/-- The lowest-numbered FREE, unmasked buffer of a home; a buffer still being zeroed is not FREE yet (R244). -/
def State.freeBuffer (home : Owner) (s : State) : Option Nat :=
  (List.range 128).find? (fun n =>
    let b := s.buffer n
    homeOf n == home && b.owner == .free && b.busy.isNone && !b.masked)

/-! ### Records requested of the store (ch. 14) -/

/-- The entries of an OBJECT payload: key and bytes (Table 14-5). -/
def recordEntries : Nat → List Byte → List (Nat × List Byte)
  | 0, _ => []
  | fuel + 1, b =>
    if b.length < 5 then []
    else
      let n := 4 + leAt b 3 1
      (objKey (leAt b 0 2) (leAt b 2 1), b.take n) :: recordEntries fuel (b.drop n)

/-- What a write leaves of a record held back before it: the objects, latch or COUNTERS group that it writes are superseded. A copy that
compaction makes supersedes nothing (R424). -/
def StoreRecord.strip (new old : StoreRecord) : Option StoreRecord :=
  if new.origin != 0 || new.type != old.type then some old
  else match old.type with
  | 1 =>
    let keys := (recordEntries 256 new.payload).map (·.1)
    let all := recordEntries 256 old.payload
    let left := all.filter (fun e => !keys.contains e.1)
    if left.length = all.length then some old else if left.isEmpty then none else some { old with payload := left.flatMap (·.2) }
  | 2 => none
  | 0x20 => if new.payload.take 1 = old.payload.take 1 then none else some old
  | _ => some old

/-- Request a record: queued while the gate is open (R404), held back while it is closed (R406), the later value standing (R424). -/
def State.requestRecord (r : StoreRecord) (s : State) : State :=
  if s.power.gateClosed then { s with store.heldBack := s.store.heldBack.filterMap r.strip ++ [r] }
  else { s with store.queue := s.store.queue ++ [r] }

/-- Entry of an OBJECT record (Table 14-5). -/
def objectEntry (key size value : Nat) : List Byte :=
  leBytes 2 (key / 256) ++ leBytes 1 key ++ leBytes 1 size ++ leBytes size value

/-- Queue the OBJECT record of one object, key 256·index + subindex. -/
def State.persist (key size value : Nat) (s : State) : State :=
  s.requestRecord { area := .config, type := 1, payload := objectEntry key size value, origin := 0, retried := false }

/-- Queue the LATCH record: the lockout latch and `STATE_CAUSE` (Table 14-5). -/
def State.persistLatch (s : State) : State :=
  s.requestRecord
    { area := .config, type := 2
      payload := leBytes 1 (bit s.rt.lockoutLatch) ++ leBytes 2 s.rt.stateCause, origin := 0, retried := false }

/-! ### Event records (ch. 21) -/

/-- The bytes of a record (Table 21-1). -/
def EventRecord.bytes (r : EventRecord) : List Byte :=
  leBytes 4 r.seq ++ leBytes 4 r.origin ++ leBytes 4 r.epoch ++ leBytes 1 r.node ++ [r.flags] ++ leBytes 2 r.code ++
    leBytes 8 r.time ++ leBytes 1 r.runState ++ leBytes 1 r.data.length ++ r.data

/-- `SYNC_STATE` is LOCKED or MASTER (FLAGS [0]). -/
def State.synced (s : State) : Bool := s.clock.sync == .locked || s.clock.sync == .master

/-- A record as its bytes spell it (Table 21-1). -/
def parseEvent (b : List Byte) : EventRecord :=
  { seq := leAt b 0 4, origin := leAt b 4 4, epoch := leAt b 8 4, node := leAt b 0xC 1, flags := BitVec.ofNat 8 (leAt b 0xD 1)
    code := leAt b 0xE 2, time := leAt b 0x10 8, runState := leAt b 0x18 1, data := (b.drop 0x1A).take (leAt b 0x19 1), waiting := false }

/-- Slots of the ring: 240 of 64 bytes, one fewer for each masked row of the event log RAM (R171, R582). -/
def State.logSlots (s : State) : Nat := 240 - s.otp.maskedLog.length

/-- The slot a record enters, of `slots`: the oldest free one, or, when none is free, that of the oldest record, whose loss is reported
(R582). Slots that have held no record yet are taken in ascending order (DESIGN CHOICE, log entry 108). -/
def Ledger.place (slots : Nat) (r : EventRecord) (l : Ledger) : Ledger × Bool :=
  let into (n : Nat) : List EventRecord := [{ r with slot := n }]
  if l.ring.length < slots then ({ l with ring := l.ring ++ into l.ring.length }, false)
  else match l.ring.findIdx? (fun o => !o.waiting) with
    | some i => ({ l with ring := l.ring.eraseIdx i ++ into ((l.ring[i]?.map (·.slot)).getD 0) }, false)
    | none => ({ l with ring := l.ring.drop 1 ++ into ((l.ring.head?.map (·.slot)).getD 0), lost := sat32 (l.lost + 1) }, true)

/-- Fewer slots than before: the oldest records no longer fit, and the others move up (log entry 108). -/
def Ledger.refit (slots : Nat) (l : Ledger) : Ledger :=
  if slots < l.ring.length then
    { l with ring := (l.ring.drop (l.ring.length - slots)).zipIdx.map (fun p => { p.1 with slot := p.2 }) }
  else l

/-- `r` as it enters the log: it carries the next EVENT_SEQ, which is also its ORIGIN_SEQ unless it came from another unit, and waits for
its commit while the event credit lasts (R581, R582). -/
def State.numbered (r : EventRecord) (s : State) : EventRecord :=
  { r with
    seq := s.ledger.nextSeq
    origin := if r.flags.getLsbD 1 then r.origin else s.ledger.nextSeq
    waiting := decide (0 < s.store.event.credit) }

/-- A numbered record takes its slot and waits for its posts; whether an older one was lost for it (R581, R582). -/
def Ledger.enter (slots : Nat) (r : EventRecord) (l : Ledger) : Ledger × Bool :=
  let p := l.place slots r
  ({ p.1 with nextSeq := r.seq + 1, count := sat32 r.seq, toPost := l.toPost ++ [r] }, p.2)

/-- An EVENT record is not written for want of credit: `STORE_EVENT_DROPPED` counts it, and is persisted (R412, Table 14-9). -/
def State.dropEvent (s : State) : State :=
  let n := sat32 (s.store.eventDropped + 1)
  State.persist (objKey 0x5100 0xD) 4 n { s with store.eventDropped := n }

/-- A record is handed to the store, or dropped when the event credit is used up (R582). -/
def State.storeEvent (r : EventRecord) (s : State) : State :=
  if r.waiting then s.requestRecord { area := .event, type := 0x10, payload := r.bytes, origin := 0, retried := false } else s.dropEvent
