/-- Freeze CHn at the boundary `tk`, in local ticks, with its pin at `mv`: the filtered value and timestamp of then, 0 where the supply of its
bank is lost, and the readback compared (R47, R184, R268, R277, R278, R292). -/
def State.freezeChannel (tk mv n : Nat) (s : State) : State :=
  let s := s.outputPin n mv
  let low := s.supplyLow n || !s.supplyPresent (n / 8)
  let rb := s.readbackAt n
  let expect := s.expectedReadback n
  s.modCh n (fun c =>
    let c := c.hold tk
    let kept := c.held.getD (false, 0)
    let c := { c with
      frozen := c.on && c.mode == 1 && kept.1 && decide (c.initDue ≤ tk) && !low
      edgeTime := kept.2
      held := none
      init := c.init && decide (tk < c.initDue)
      readback := c.on && isOutputMode c.mode && rb }
    match expect with
    | none => c
    | some e =>
      if e == rb then { c with mismatchRun := 0, matchRun := satAt 16 (c.matchRun + 1) }
      else { c with mismatchRun := satAt 2 (c.mismatchRun + 1), matchRun := 0, mismatchCount := sat32 (c.mismatchCount + 1) })

/-- The conditions of Table 9-4 that CHn contributes to its bank's fault bit: overload, thermal, open load, short to 24 V. -/
def State.faultConditions (s : State) (n : Nat) : Bool :=
  let c := s.ch n
  let cond := c.conditions
  c.on && isOutputMode c.mode &&
    (cond.getLsbD 0 || cond.getLsbD 1 ||
      (cond.getLsbD 2 && c.command && bitOf (s.chDiag n) 0) ||
      (cond.getLsbD 3 && !c.command && !s.shortMasked n && !s.twinHolds n))

/-- Freeze bank b: the rail, the two-cycle rule of R276 and the fault bit (R275, R279). -/
def State.freezeBank (railHigh railLow : BitVec 4) (b : Nat) (s : State) : State :=
  let evaluated := !s.supplyOutside (8 * b)
  let bit := evaluated && (List.range 8).any (fun i => s.faultConditions (8 * b + i))
  s.modBank b (fun k =>
    let late := match k.openedAt with
      | some t => decide (t + ms 5 ≤ s.localNow)
      | none => false
    let k := { k with
      railClosed := if railHigh.getLsbD b then true else if railLow.getLsbD b then false else k.railClosed
      openHighRun := if !k.closed && late && !railLow.getLsbD b then satAt 2 (k.openHighRun + 1) else 0 }
    if evaluated then
      { k with faultNow := bit, faultLatched := k.faultLatched || bit, clearRun := if bit then 0 else satAt 16 (k.clearRun + 1) }
    else k)

/-- Compare a field supply with its window: out of range at two consecutive cycles it is out of range, back in its window it is not; between
the two its status stays (R281). -/
def FieldSupply.compare (required : Bool) (mv localNow : Nat) (f : FieldSupply) : FieldSupply :=
  let out := required && (decide (mv < 18000) || decide (31000 < mv))
  let inside := !required || (decide (19200 ≤ mv) && decide (mv ≤ 30000))
  let run := if out then satAt 2 (f.outRun + 1) else 0
  { low := if inside then false else f.low || run == 2
    outRun := run
    windowSince := if inside then some (f.windowSince.getD localNow) else none }

/-- The inputs of a group follow its supply from `was` out of range to `is` (R270). -/
def State.supplyChanges (supply : Nat) (was is : Bool) (s : State) : State :=
  if was && !is then s.supplyReturns supply else if !was && is then s.supplyFails supply else s

/-- Compare both field supplies at this cycle. A group loses its inputs and its outputs with its supply and has them again when it returns
(R270, R281, R292). -/
def State.compareSupplies (fs1Mv fs2Mv : Nat) (s : State) : State :=
  let a := s.field.fs1.compare (s.supplyRequired 1) fs1Mv s.localNow
  let b := s.field.fs2.compare (s.supplyRequired 2) fs2Mv s.localNow
  let t := { s with power.fs1Mv := fs1Mv, power.fs2Mv := fs2Mv, field.fs1 := a, field.fs2 := b }
  ((t.supplyChanges 1 s.field.fs1.low a.low).supplyChanges 2 s.field.fs2.low b.low).refreshDrivers []

end Sys2Proof.Machine
end

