-- ==== Sys2Proof/Machine/Fuses.lean ====
section
/-!
DEFINITION. Machine/Fuses.lean: the fuse array, its regions, digests and the Lifecycle region (R147 to R159), repair entries (R168) and the
boot read with its fallbacks (R123, R149, R154, R170, R171).
-/

namespace Sys2Proof.Machine

/-! ### The array (R147) -/

/-- The logical bits: the majority of three fuses. -/
def Otp.logical (o : Otp) : BitVec 4096 := (o.bank0 &&& o.bank1) ||| (o.bank0 &&& o.bank2) ||| (o.bank1 &&& o.bank2)

/-- Fuse `3·n + b` is that of logical bit `n` in bank `b`: the order in which fuses are burned. -/
def Otp.fuse (o : Otp) (f : Nat) : Bool :=
  match f % 3 with
  | 0 => o.bank0.getLsbD (f / 3)
  | 1 => o.bank1.getLsbD (f / 3)
  | _ => o.bank2.getLsbD (f / 3)

/-- Set one bit of a bank. -/
def putBit (n : Nat) (b : Bool) (v : BitVec 4096) : BitVec 4096 :=
  if b then v ||| BitVec.twoPow 4096 n else v &&& ~~~(BitVec.twoPow 4096 n)

/-- What the sense amplifiers read of one fuse (R148). -/
def Otp.putFuse (f : Nat) (b : Bool) (o : Otp) : Otp :=
  match f % 3 with
  | 0 => { o with bank0 := putBit (f / 3) b o.bank0 }
  | 1 => { o with bank1 := putBit (f / 3) b o.bank1 }
  | _ => { o with bank2 := putBit (f / 3) b o.bank2 }

/-- Burn one fuse wholly: it never returns (R147). -/
def Otp.burnFuse (f : Nat) (o : Otp) : Otp := { o.putFuse f true with unstable := o.unstable.filter (· != f) }

/-- The array is sensed at the normal margin: a fuse whose last pulse was cut short reads as a free value (R176, log entry 110). -/
def State.senseFuses (s : State) : State :=
  s.otp.unstable.foldl (fun t f =>
    let (v, t) := t.drawFree
    { t with otp := t.otp.putFuse f (v.getLsbD 0) }) s

/-- Number of ones among the low `n` bits. -/
def popCount (n v : Nat) : Nat := (List.range n).foldl (fun c i => if v.testBit i then c + 1 else c) 0

/-- Logical bits whose three fuses do not all agree (R149). -/
def Otp.disagreeing (o : Otp) : Nat := popCount 4096 ((o.bank0 ^^^ o.bank1) ||| (o.bank0 ^^^ o.bank2)).toNat

/-- `len` logical bits from bit `lo`. -/
def Otp.bits (o : Otp) (lo len : Nat) : Nat := o.logical.toNat >>> lo % 2 ^ len

/-! ### Regions and sections (Table 5-2) -/

/-- Where a section lies: its region code, base of its content, content bits, base of its digest field or half, and its region. -/
structure SectionMap where
  code : Nat
  base : Nat
  size : Nat
  digest : Nat
  /-- 64 for a one-section region, 32 for a half -/
  digestBits : Nat
  /-- the lower half, computed with the region code XOR 0x80 -/
  lower : Bool
  regionBase : Nat
  regionSize : Nat
deriving DecidableEq, Repr

/-- Table 5-2. -/
def sectionMap : OtpSection → SectionMap
  | .identity => ⟨1, 0, 448, 448, 64, false, 0, 512⟩
  | .trim => ⟨2, 512, 448, 960, 64, false, 512, 512⟩
  | .repairT => ⟨3, 1024, 512, 2016, 32, false, 1024, 1024⟩
  | .repairR => ⟨3, 1536, 448, 1984, 32, true, 1024, 1024⟩
  | .lifecycle => ⟨4, 2048, 64, 2112, 64, false, 2048, 128⟩
  | .keysFactory => ⟨5, 2176, 448, 3168, 32, false, 2176, 1024⟩
  | .keysOem => ⟨5, 2624, 512, 3136, 32, true, 2176, 1024⟩
  | .protection => ⟨6, 3200, 448, 3648, 64, false, 3200, 512⟩
  | .user => ⟨7, 3712, 320, 4032, 64, false, 3712, 384⟩

/-- The section a select code names. -/
def sectionOfSelect (code : Nat) : Option OtpSection :=
  match code with
  | 0x10 => some .identity
  | 0x20 => some .trim
  | 0x31 => some .repairT
  | 0x32 => some .repairR
  | 0x51 => some .keysFactory
  | 0x52 => some .keysOem
  | 0x60 => some .protection
  | 0x70 => some .user
  | _ => none

/-- Position of a section's status in `OTP_REGION_STATUS` (Table 5-15). -/
def statusIndex : OtpSection → Nat
  | .identity => 0 | .trim => 1 | .repairT => 2 | .repairR => 3 | .lifecycle => 4 | .keysFactory => 5 | .keysOem => 6
  | .protection => 7 | .user => 8

/-- Content of a section. -/
def Otp.content (o : Otp) (sec : OtpSection) : Nat := o.bits (sectionMap sec).base (sectionMap sec).size

/-- Digest field or half of a section. -/
def Otp.digestField (o : Otp) (sec : OtpSection) : Nat := o.bits (sectionMap sec).digest (sectionMap sec).digestBits

/-- A computed half, with the substitutions of R153. -/
def digestHalf (code size content : Nat) : Nat :=
  let c := crc32c (leBytes 1 code ++ leBytes (size / 8) content)
  if c = 0 then 1 else if c = 0xFFFFFFFF then 0xFFFFFFFE else c

/-- The digest of a section's content (R152). -/
def digestOf (sec : OtpSection) (content : Nat) : Nat :=
  let m := sectionMap sec
  if m.digestBits = 64 then 2 ^ 32 * digestHalf m.code m.size content + digestHalf (m.code ^^^ 0x80) m.size content
  else if m.lower then digestHalf (m.code ^^^ 0x80) m.size content
  else digestHalf m.code m.size content

/-- The damage marker in a digest field (R153). -/
def hasMarker (sec : OtpSection) (d : Nat) : Bool :=
  d % 2 ^ 32 == 0xFFFFFFFF || ((sectionMap sec).digestBits == 64 && d / 2 ^ 32 == 0xFFFFFFFF)

/-! ### Row repair (R168, R170) -/

/-- Rows and spare rows of a repairable memory (Table 5-11). -/
def repairRows (mem : Nat) : Option (Nat × Nat) :=
  match mem with
  | 1 => some (6144, 8)
  | 3 => some (256, 2)
  | 4 => some (12288, 16)
  | 5 => some (16384, 16)
  | 6 => some (1024, 4)
  | 7 => some (2048, 4)
  | _ => none

/-- MEMORY, ROW and SPARE of an entry (Table 5-10). -/
def entryMemory (e : Nat) : Nat := bitsAt e 30 27
def entryRow (e : Nat) : Nat := bitsAt e 26 12
def entrySpare (e : Nat) : Nat := bitsAt e 11 8

/-- CHECK: the inverse of the XOR of the upper three bytes. -/
def entryCheck (e : Nat) : Nat := 0xFF ^^^ (bitsAt e 31 24 ^^^ bitsAt e 23 16 ^^^ bitsAt e 15 8)

/-- An entry is valid (R168). -/
def entryValid (e : Nat) : Bool :=
  bitOf e 31 && bitsAt e 7 0 == entryCheck e &&
    (match repairRows (entryMemory e) with
    | some (rows, spares) => decide (entryRow e < rows) && decide (entrySpare e < spares)
    | none => false)

/-- Repair entry `i` of 0 to 29 as burned. -/
def Otp.repairEntry (o : Otp) (i : Nat) : Nat := o.bits (1024 + 32 * i) 32

/-- Apply entries in index order: those applied, and how many were skipped as invalid or conflicting (R170). -/
def applyEntries (es : List Nat) : List Nat × Nat :=
  es.foldl (fun acc e =>
    if !bitOf e 31 then acc
    else if entryValid e && !acc.1.any (fun a => entryMemory a == entryMemory e &&
        (entryRow a == entryRow e || entrySpare a == entrySpare e)) then (acc.1 ++ [e], acc.2)
    else (acc.1, acc.2 + 1)) ([], 0)

/-- Memory and row of a BIST failure record; a colour tag belongs to its safety RAM row (Table 4-8, R169). -/
def failurePlace (r : BitVec 64) : Nat × Nat :=
  let m := bitsAt r.toNat 59 56
  (if m = 2 then 1 else m, bitsAt r.toNat 55 32 / 64)

/-- Rows masked by the Repair fallback: memory and row, each once (R171). -/
def Otp.maskedRows (o : Otp) : List (Nat × Nat) := (o.masked.map (fun e => (entryMemory e.toNat, entryRow e.toNat))).dedup

/-- BIST meets a failing cell: a row covered by an applied entry is tested in its replacement, and a masked row is not tested (R129, R167,
R171). Bits [13:0] of a failure as BIST finds it, reserved in its record, name the spare row that holds the cell plus 1, or 0 for a cell of
the row itself. -/
def Otp.tested (entries : List Nat) (r : BitVec 64) (o : Otp) : Bool :=
  let p := failurePlace r
  match entries.find? (fun e => entryMemory e == p.1 && entryRow e == p.2) with
  | some e => r.toNat % 2 ^ 14 == entrySpare e + 1
  | none => r.toNat % 2 ^ 14 == 0 && !o.maskedRows.contains p

/-! ### The Lifecycle region (R155, R156) -/

/-- Item field `i`: ADV_TESTED to ADV_RETIRED are 0 to 4, DEBUG_DISABLE is 5. -/
def lcItem (v i : Nat) : Nat := bitsAt v (8 * i + 7) (8 * i)

/-- Digest pattern of item `i`. -/
def lcPattern (v i : Nat) : Nat := bitsAt v (64 + 10 * i + 9) (64 + 10 * i)

/-- Item `i` is wholly burned. -/
def lcBurned (v i : Nat) : Bool := lcItem v i == 0xFF && lcPattern v i == 0x3FF

/-- Item `i` is wholly unburned. -/
def lcBlank (v i : Nat) : Bool := lcItem v i == 0 && lcPattern v i == 0

/-- ADV fields burned without a gap from ADV_TESTED. -/
def lcCount (v : Nat) : Nat := ((List.range 5).takeWhile (lcBurned v)).length

/-- What the Lifecycle region says: valid with k ADV fields, INCOMPLETE with a pending item, or FAILED. -/
inductive Lifecycle where
  | valid (k : Nat) (debugDisabled : Bool)
  | incomplete (item : Nat)
  | failed
deriving DecidableEq, Repr

/-- Read the 128 bits of the region (R156). -/
def readLifecycle (v : Nat) : Lifecycle :=
  let reserved := bitsAt v 63 48 == 0 && bitsAt v 127 124 == 0
  let partialItems := (List.range 6).filter (fun i => !lcBurned v i && !lcBlank v i)
  let k := lcCount v
  let blankFrom (n : Nat) : Bool := (List.range 5).all (fun i => decide (i < n) || lcBlank v i)
  if !reserved then .failed
  else match partialItems with
    | [] => if blankFrom k then .valid k (lcBurned v 5) else .failed
    | [i] =>
      if i = 5 then (if blankFrom k then .incomplete 5 else .failed)
      else if i = k ∧ blankFrom (k + 1) = true then .incomplete i
      else .failed
    | _ => .failed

◆ TASK OBJECTIVE:
Starting at the line above that contains "DEBUG_DISABLE is 5. -/", write out each line exactly until the line that contains "let k := lcCount v" has been written, and stop there.

◆ OUTPUT FOR THIS TASK:
/-- Item field `i`: ADV_TESTED to ADV_RETIRED are 0 to 4, DEBUG_DISABLE is 5. -/
def lcItem (v i : Nat) : Nat := bitsAt v (8 * i + 7) (8 * i)

/-- Digest pattern of item `i`. -/
def lcPattern (v i : Nat) : Nat := bitsAt v (64 + 10 * i + 9) (64 + 10 * i)

/-- Item `i` is wholly burned. -/
def lcBurned (v i : Nat) : Bool := lcItem v i == 0xFF && lcPattern v i == 0x3FF

/-- Item `i` is wholly unburned. -/
def lcBlank (v i : Nat) : Bool := lcItem v i == 0 && lcPattern v i == 0

/-- ADV fields burned without a gap from ADV_TESTED. -/
def lcCount (v : Nat) : Nat := ((List.range 5).takeWhile (lcBurned v)).length

/-- What the Lifecycle region says: valid with k ADV fields, INCOMPLETE with a pending item, or FAILED. -/
inductive Lifecycle where
  | valid (k : Nat) (debugDisabled : Bool)
  | incomplete (item : Nat)
  | failed
deriving DecidableEq, Repr

/-- Read the 128 bits of the region (R156). -/
def readLifecycle (v : Nat) : Lifecycle :=
  let reserved := bitsAt v 63 48 == 0 && bitsAt v 127 124 == 0
  let partialItems := (List.range 6).filter (fun i => !lcBurned v i && !lcBlank v i)
  let k := lcCount v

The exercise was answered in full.